Integrate a Check Point R80.x On-Premises Device

Configure a Check Point R80.x integrated security management on-premises device to use the Check Point firewall to act on IOCs pulled from Threat Command. The following Check Point versions and IOCs are supported:

VersionSupported IOCs
R80.20, with hotfix_sk132193 installedIP address, Domain, URL, and MD5 file hash
R80.30IP address, Domain, URL, and MD5 file hash
R80.40IP address, Domain, URL, and file hash (MD5, SHA1, and SHA256)


  • Check Point device configuration is per gateway. You must configure each gateway separately, either using SSH or the console.
  • The device is limited to 20,000 IOCs.
  • Check Point does not support email address IOCs.
  • Due to a Check Point R80.40 issue, only MD5 file-hashes are sent to the gateway.

Add a Check Point on-premises device to Threat Command

You can add a Check Point on-premises device to Threat Command.


  • You have administrative access to Threat Command with a subscription to the Automation and TIP modules.
  • The Anti-Bot and Anti-Virus blades are installed on each Check Point gateway to be configured.

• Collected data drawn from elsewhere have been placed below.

/-- Destinations, as (argument, planes, in every PE rather than where K = 1). -/
def MacroOp.dests (op : MacroOp) (r : PourRec) : List (Nat × Nat × Bool) :=
  let n := r.width.toNat
  let lit := r.lit.toNat
  let d (k m : Nat) (all : Bool) : Nat × Nat × Bool := (k, m, all)
  match op with
  | .mov | .logic _ | .sel | .shl | .shr | .sar | .add | .sub | .adds | .subs | .neg => [d 2 n false]
  | .mul => [d 2 n true]
  | .mulw _ => [d 2 (n + litShift lit) true]
  | .div _ => [d 2 n true, d 3 n true]
  | .nmov _ _ | .ldin _ _ => [d 2 n true]
  | .cmp _ _ | .cmpeq | .extreme _ _ _ | .rdor _ | .rdcnt _ | .ldout | .cfar _ => []
  | .atan2 => [d 2 18 true, d 3 18 true]
  | .sinc3 _ | .firt => [d 2 18 true]
  | .firr _ _ => [d 0 18 true, d 2 18 true]
  | .rtap _ _ _ => [d 0 18 true, d 2 (18 + lit) false]
  | .corr _ => [d 0 18 true, d 2 (18 + clog2 n) true]
  | .unwrap => [d 1 18 false, d 2 32 false]

/-- Two extents share a plane, modulo 8,192. -/
def extentsMeet (x y : A13 × Nat) : Bool :=
  (List.range x.2).any (fun i => decide ((x.1 + BitVec.ofNat 13 i - y.1).toNat < y.2))

/-- The ops whose destination may be equal to a source (R136). -/
def MacroOp.allowsEqual : MacroOp → Bool
  | .mov | .logic _ | .sel | .add | .sub | .adds | .subs | .neg => true
  | _ => false

/-- Destination `j` is left unspecified: it overlaps another destination, or a source that is not that destination itself moved or
accumulated in place, except an equal one where that is allowed (R136). (DEDUCED, log 100) -/
def MacroOp.spoilt (op : MacroOp) (r : PourRec) (j : Nat) : Bool :=
  let ds := op.dests r
  match ds[j]? with
  | none => false
  | some (k, m, _) =>
    let meets (x : Nat × Nat) : Bool := extentsMeet (r.arg k, m) (r.arg x.1, x.2)
    let equal (x : Nat × Nat) : Bool := decide (r.arg x.1 = r.arg k) && decide (x.2 = m)
    let inPlace (x : Nat × Nat) : Bool := decide (x = (k, m))
    (op.sources r).any (fun x => meets x && !inPlace x && !(op.allowsEqual && equal x)) ||
    (ds.zipIdx).any (fun dk => decide (dk.2 ≠ j) && meets (dk.1.1, dk.1.2.1))

/-! ### Logical values (spec/06 R148: the odd twin stores complements) -/

/-- A plane as reads deliver it, in logical form. -/
def State.logicPlane (s : State) (a : Arch) (p : Fin 32) (pl : A13) : PeVec :=
  let i := s.isl[s.islAt a p]
  (decodePlane (i.raw pl) (i.rawDelta pl)).v ^^^ bmask 256 (s.oddTwin a)

/-- A register plane in logical form. -/
def State.logicReg (s : State) (a : Arch) (p : Fin 32) (f : IslSt → PeVec) : PeVec :=
  f (s.isl[s.islAt a p]) ^^^ bmask 256 (s.oddTwin a)

/-- Archipelago, island position and PE of a logical row and column (spec/01 R13, R14). -/
def peOf (pos : Nat × Nat) : Arch × Fin 32 × Nat :=
  (ix 8 (pos.1 / 32), ix 32 (pos.1 % 32 / 16 * 16 + pos.2 / 16), pos.1 % 16 * 16 + pos.2 % 16)

/-- Row and column of PE `i` of an island position. -/
def posOf (a : Arch) (p : Fin 32) (i : Nat) : Nat × Nat := (a.val * 32 + p.val / 16 * 16 + i / 16, p.val % 16 * 16 + i % 16)

/-- The number in `n` planes of a PE. -/
def State.peVal (s : State) (pos : Nat × Nat) (pl : A13) (n : Nat) : Nat :=
  let (a, p, i) := peOf pos
  (List.range n).foldl (fun acc k => if (s.logicPlane a p (pl + BitVec.ofNat 13 k)).getLsbD i then acc + 2 ^ k else acc) 0

/-- A register bit of a PE. -/
def State.peReg (s : State) (pos : Nat × Nat) (f : IslSt → PeVec) : Bool :=
  let (a, p, i) := peOf pos
  (s.logicReg a p f).getLsbD i

/-- The PE `k` steps away in NEWS direction `dir` under `edge`; none where a fill of 0 arrives (R46 to R48, spec/04 R118). -/
def State.along (s : State) (a : Arch) (dir : Nat) (edge : BitVec 2) : Nat → Nat × Nat → Option (Nat × Nat)
  | 0, pos => some pos
  | k + 1, pos =>
    let band := s.bandOf a
    match newsSrc dir edge false band.1 band.2 pos.1 pos.2 with
    | .pe r c => s.along a dir edge k (r, c)
    | _ => none

/-- The number `k` steps away; 0 where a fill arrives. -/
def State.valAlong (s : State) (a : Arch) (dir : Nat) (edge : BitVec 2) (k : Nat) (pos : Nat × Nat) (pl : A13) (n : Nat) : Nat :=
  match s.along a dir edge k pos with
  | some q => s.peVal q pl n
  | none => 0

/-- The EDGE code of a fill. -/
def fillCode (raster : Bool) : BitVec 2 := if raster then 2 else 0

/-- The NEWS code of a source side. -/
def sideCode (east : Bool) : Nat := if east then 2 else 4

/-! ### Signal processing (Table 5.9) -/

/-- The top `k` bits of the angle of x + iy as a fraction of a turn, then whether the rest is zero: each doubling of the angle
gives a bit. Large numbers are cut, which leaves the bits as they are. -/
def angleBits : Nat → Int → Int → Nat → Nat × Bool
  | 0, x, y, acc => (acc, decide (y = 0) && decide (0 ≤ x))
  | k + 1, x, y, acc =>
    let b := if y < 0 ∨ (y = 0 ∧ x < 0) then 1 else 0
    let x2 := x * x - y * y
    let y2 := 2 * x * y
    let big := 2 ^ 256 ≤ x2.natAbs ∨ 2 ^ 256 ≤ y2.natAbs
    angleBits k (if big then Int.tdiv x2 (2 ^ 128) else x2) (if big then Int.tdiv y2 (2 ^ 128) else y2) (2 * acc + b)

/-- The integer square root of a number below 4^k. -/
def isqrt : Nat → Nat → Nat
  | 0, _ => 0
  | k + 1, v => (List.range (k + 1)).foldl (fun acc j => if (acc + 2 ^ (k - j)) ^ 2 ≤ v then acc + 2 ^ (k - j) else acc) 0

/-- One of the values within 2 of the exact one, whose floor is `f`. -/
def nearTwo (f : Nat) (exact : Bool) (off : Nat) : Int := if exact then (f : Int) - 2 + (off % 5 : Nat) else (f : Int) - 1 + (off % 4 : Nat)

/-- ATAN2: angle and magnitude, each within ±2 LSB; exact where Table 5.9 says so. -/
def arrAtan2 (i q : Nat) : Nat × Nat :=
  let x := sval 18 i
  let y := sval 18 q
  let off := Config.atanOff i q
  if x = 0 ∧ y = 0 then (0, 0)
  else
    let m2 := (x * x + y * y).toNat
    let m := isqrt 19 m2
    let mag := (max 0 (min (nearTwo m (decide (m * m = m2)) off.2) (2 ^ 18 - 1))).toNat
    let t := angleBits 18 x y 0
    (if y = 0 ∧ x < 0 then 2 ^ 17 else wrapTo 18 (nearTwo t.1 t.2 off.1), mag)

/-- Coefficients of the third-order decimation by 32: (1 + z + … + z^31)^3, 94 of them. -/
def sinc3Coef (k : Nat) : Nat :=
  (List.range 32).foldl (fun acc a => acc + (if k < a then 0 else
    let r := offsetFrom a k
    if r ≤ 31 then r + 1 else if r ≤ 62 then 63 - r else 0)) 0

/-- The output of SINC3: the last 94 bits of two blocks to the west and this one, in time order. (DEDUCED, log 100) -/
def State.sinc3Out (s : State) (a : Arch) (raster : Bool) (r : PourRec) (pos : Nat × Nat) : Nat :=
  let blocks := [2, 1, 0].map (fun k => s.valAlong a 4 (fillCode raster) k pos (r.arg 0) 32)
  let bits := blocks.flatMap (fun b => (List.range 32).map (fun j => b.testBit j))
  wrapTo 18 ((((bits.drop 2).zipIdx).foldl (fun (acc : Int) bk => if bk.1 then acc + (sinc3Coef bk.2 : Nat) else acc) 0) - 16384)

/-- FIR output from a sum: rounded, shifted, saturated to S18. -/
def firOut (sum : Int) (r : Nat) : Nat :=
  clampTo 18 ((sum + (if r = 0 then 0 else ((2 ^ (r - 1) : Nat) : Int))) / ((2 ^ r : Nat) : Int))

/-- Coefficient k of a FIR form, an m-bit signed number. (DEDUCED, log 100) -/
def State.firCoef (s : State) (r : PourRec) (pos : Nat × Nat) (k : Nat) : Int :=
  let m := litM r.lit.toNat
  sval m (s.peVal pos (r.arg 1 + BitVec.ofNat 13 (m * k)) m)

/-- Chip k of CORR: the archipelago OR of its plane over every PE whatever its K (R144); the lead's decides in a stream (spec/04
R116). -/
def State.chip (s : State) (lead : Arch) (r : PourRec) (k : Nat) : Bool :=
  (List.finRange 32).any (fun p => decide (s.logicPlane lead p (r.arg 1 + BitVec.ofNat 13 k) ≠ 0))

/-- The sum of the 16 training cells of CFAR on each side beyond the guard cells. -/
def State.cfarSum (s : State) (a : Arch) (raster : Bool) (r : PourRec) (pos : Nat × Nat) : Nat :=
  (List.range 16).foldl (fun acc k =>
    let d := litG r.lit.toNat + 1 + k
    acc + s.valAlong a 2 (fillCode raster) d pos (r.arg 0) 18 + s.valAlong a 4 (fillCode raster) d pos (r.arg 0) 18) 0

/-! ### What a macro-op computes in one PE -/

/-- The value of destination `j` of a macro-op in the PE at `pos` of archipelago `a`. -/
def State.macroVal (s : State) (lead a : Arch) (op : MacroOp) (r : PourRec) (pos : Nat × Nat) (j : Nat) : Nat :=
  let n := r.width.toNat
  let lit := r.lit.toNat
  let v (k m : Nat) : Nat := s.peVal pos (r.arg k) m
  let x := v 0 n
  let y := v 1 n
  let ttOf (tt : BitVec 8) : Nat := (List.range n).foldl (fun acc k =>
    if tt.getLsbD ((if x.testBit k then 4 else 0) + (if y.testBit k then 2 else 0)) then acc + 2 ^ k else acc) 0
  match op with
  | .mov => x
  | .logic tt => ttOf tt
  | .sel => if s.peReg pos (fun i => i.c) then x else y
  | .shl => arrShl n (litShift lit) x
  | .shr => arrShr n (litShift lit) x
  | .sar => arrSar n (litShift lit) x
  | .add => (x + y) % 2 ^ n
  | .sub => wrapTo n ((x : Int) - y)
  | .adds => clampTo 18 (sval 18 x + sval 18 y)
  | .subs => clampTo 18 (sval 18 x - sval 18 y)
  | .neg => wrapTo n (-(x : Int))
  | .mul => x * y % 2 ^ n
  | .mulw sg =>
    let m := litShift lit
    if sg then wrapTo (n + m) (sval m (v 0 m) * sval n y) else v 0 m * y
  | .div sg =>
    let qr := if sg then arrDivS n x y else arrDivU n x y
    if j = 0 then qr.1 else qr.2
  | .nmov d e => s.valAlong a (d.val + 1) e 1 pos (r.arg 0) n
  | .atan2 => if j = 0 then (arrAtan2 (v 0 18) (v 1 18)).1 else (arrAtan2 (v 0 18) (v 1 18)).2
  | .sinc3 ra => s.sinc3Out a ra r pos
  | .firt =>
    firOut ((List.range n).foldl (fun acc k =>
      acc + s.firCoef r pos k * sval 18 (s.peVal pos (r.arg 0 + BitVec.ofNat 13 (18 * k)) 18)) 0) (litR lit)
  | .firr ea ra =>
    if j = 0 then s.valAlong a (sideCode ea) (fillCode ra) n pos (r.arg 0) 18
    else firOut ((List.range n).foldl (fun acc k =>
      acc + s.firCoef r pos k * sval 18 (s.valAlong a (sideCode ea) (fillCode ra) k pos (r.arg 0) 18)) 0) (litR lit)
  | .rtap mi ea ra =>
    let w := s.valAlong a (sideCode ea) (fillCode ra) 1 pos (r.arg 0) 18
    if j = 0 then w
    else
      let acc : Int := v 2 (18 + lit)
      wrapTo (18 + lit) (if mi then acc - sval 18 w else acc + sval 18 w)
  | .corr ra =>
    let at' (k : Nat) : Nat := s.valAlong a 2 (fillCode ra) k pos (r.arg 0) 18
    if j = 0 then at' (n - 1)
    else wrapTo (18 + clog2 n) ((List.range n).foldl (fun acc k =>
      if s.chip lead r k then acc + sval 18 (at' k) else acc - sval 18 (at' k)) 0)
  | .unwrap =>
    let d := sval 18 (wrapTo 18 ((v 0 18 : Int) - v 1 18))
    if j = 0 then v 0 18 else wrapTo 32 ((v 2 32 : Int) + d)
  | .cmp _ _ | .cmpeq | .extreme _ _ _ | .rdor _ | .rdcnt _ | .ldin _ _ | .ldout | .cfar _ => 0

/-- K of a PE after a macro-op that narrows it by data of its own (Tables 5.7 and 5.9). -/
def State.macroKeep (s : State) (a : Arch) (op : MacroOp) (r : PourRec) (pos : Nat × Nat) : Bool :=
  let n := r.width.toNat
  let x := s.peVal pos (r.arg 0) n
  let y := s.peVal pos (r.arg 1) n
  match op with
  | .cmp sg true => if sg then decide (sval n y ≤ sval n x) else decide (y ≤ x)
  | .cmpeq => decide (x = y)
  | .cfar ra => decide (litAlpha r.lit.toNat * s.cfarSum a ra r pos < 512 * s.peVal pos (r.arg 0) 18)
  | _ => true

/-- C of a PE after a macro-op that states it: none where C is unspecified (R137). -/
def State.macroCarry (s : State) (op : MacroOp) (r : PourRec) (pos : Nat × Nat) : Option Bool :=
  let n := r.width.toNat
  let x := s.peVal pos (r.arg 0) n
  let y := s.peVal pos (r.arg 1) n
  match op with
  | .add => some (decide (2 ^ n ≤ x + y))
  | .sub => some (decide (y ≤ x))
  | .cmp sg _ => some (if sg then decide (sval n y ≤ sval n x) else decide (y ≤ x))
  | .sel | .cmpeq => some (s.peReg pos (fun i => i.c))
  | _ => none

To add an on-premises device to Threat Command:

  1. Log in to Threat Command at
  2. From the main menu, select Automation > Integrations.
    temporary placeholder
  3. From the Integrations  page, click On-Premises.
  4. Click Add new device.
    temporary placeholder
  5. In the Add New On-Premises Device  dialog, type a user-defined name for the device.  
    The name can contain letters, spaces, numbers, and underscores.
  6. Select the Device type.
  7. (Optional) You can change the IOCs limit.
  8. Select the version of your Check Point Gateway: R80.40, R80.30, or R80.20.
  9. (Optional) Map the blade configuration for the gateway:
    The default mappings are per Check Point recommendation. For more information, consult with Check Point documentation.
    1. Click Blade Configuration IOC - Mapping.
      The configuration section is displayed.
    2. Select a blade mapping for each of the supported IOC types.
  10. Click Add.
  11. To verify that the new device is added, refresh the Automation > Integrations  page.

The new device is added to the integrations device list.

Configure a Check Point device to pull IOCs from Threat Command

The default behavior for pulled IOCs is “Prevention.” Instead of simply detecting, the configured gateway will block IOCs in the device.

When IOCs are pulled, all IOCs present are pulled.


To configure a Check Point device:

  1. Get the Threat Command Check Point Feed URL:
    1. From the Threat CommandAutomation > Integrations  page, click the On-Premises  tab,
    2. Select the Check Point device.
    3. From the top of the page, click Device Details.
      temporary placeholder
    4. Copy the Feed URL that is displayed.
  2. Log in to a Check Point gateway with SSH (or the console).
  3. Start expert mode.
  4. (Optional). Set the fetch interval for all configured feed servers. Note: This setting applies to all feed servers.
    Type: ioc_feeds set_interval 3600
  5. (Optional) Confirm that the setting was applied:
    Type: ioc_feeds show_interval
  6. Configure the feed server from which IOCs will be pulled:
    Type: ioc_feeds add --feed_name <feed_name> --transport http --resource "<device_url>" --format [type:#2,value:#1,severity:#3,product:#4,comment:#5,name:#1] --user_name <account ID> --delimiter ","Where :
    • * feed_name is a user-defined name for the Check Point feed.
    • * device_url is the Feed URL from the Threat Command Device Details screen.
    • * format**** is according to the following: There are five fields, delimited by ",". The format should map what (type, value, severity, etc.) should be taken from each field.
    • * user_name is the Threat Command account ID
    • * delimiter is “,”
  7. (Optional) Confirm that the feed was configured:
    • Type: ioc_feeds show The feed is configured.

Check Point Troubleshooting

In R80.40, you can determine when the last IOCS were pulled and also force an IOC pull from Threat Command (before the scheduled time).

To determine when the last IOCS were pulled:

  • Run: cat /opt/CPsuite-R80.40/fw1/log/ioc_feeder.elg

To force an IOC pull:

  • Run: ioc_feeder -d -f - The IOCs are displayed.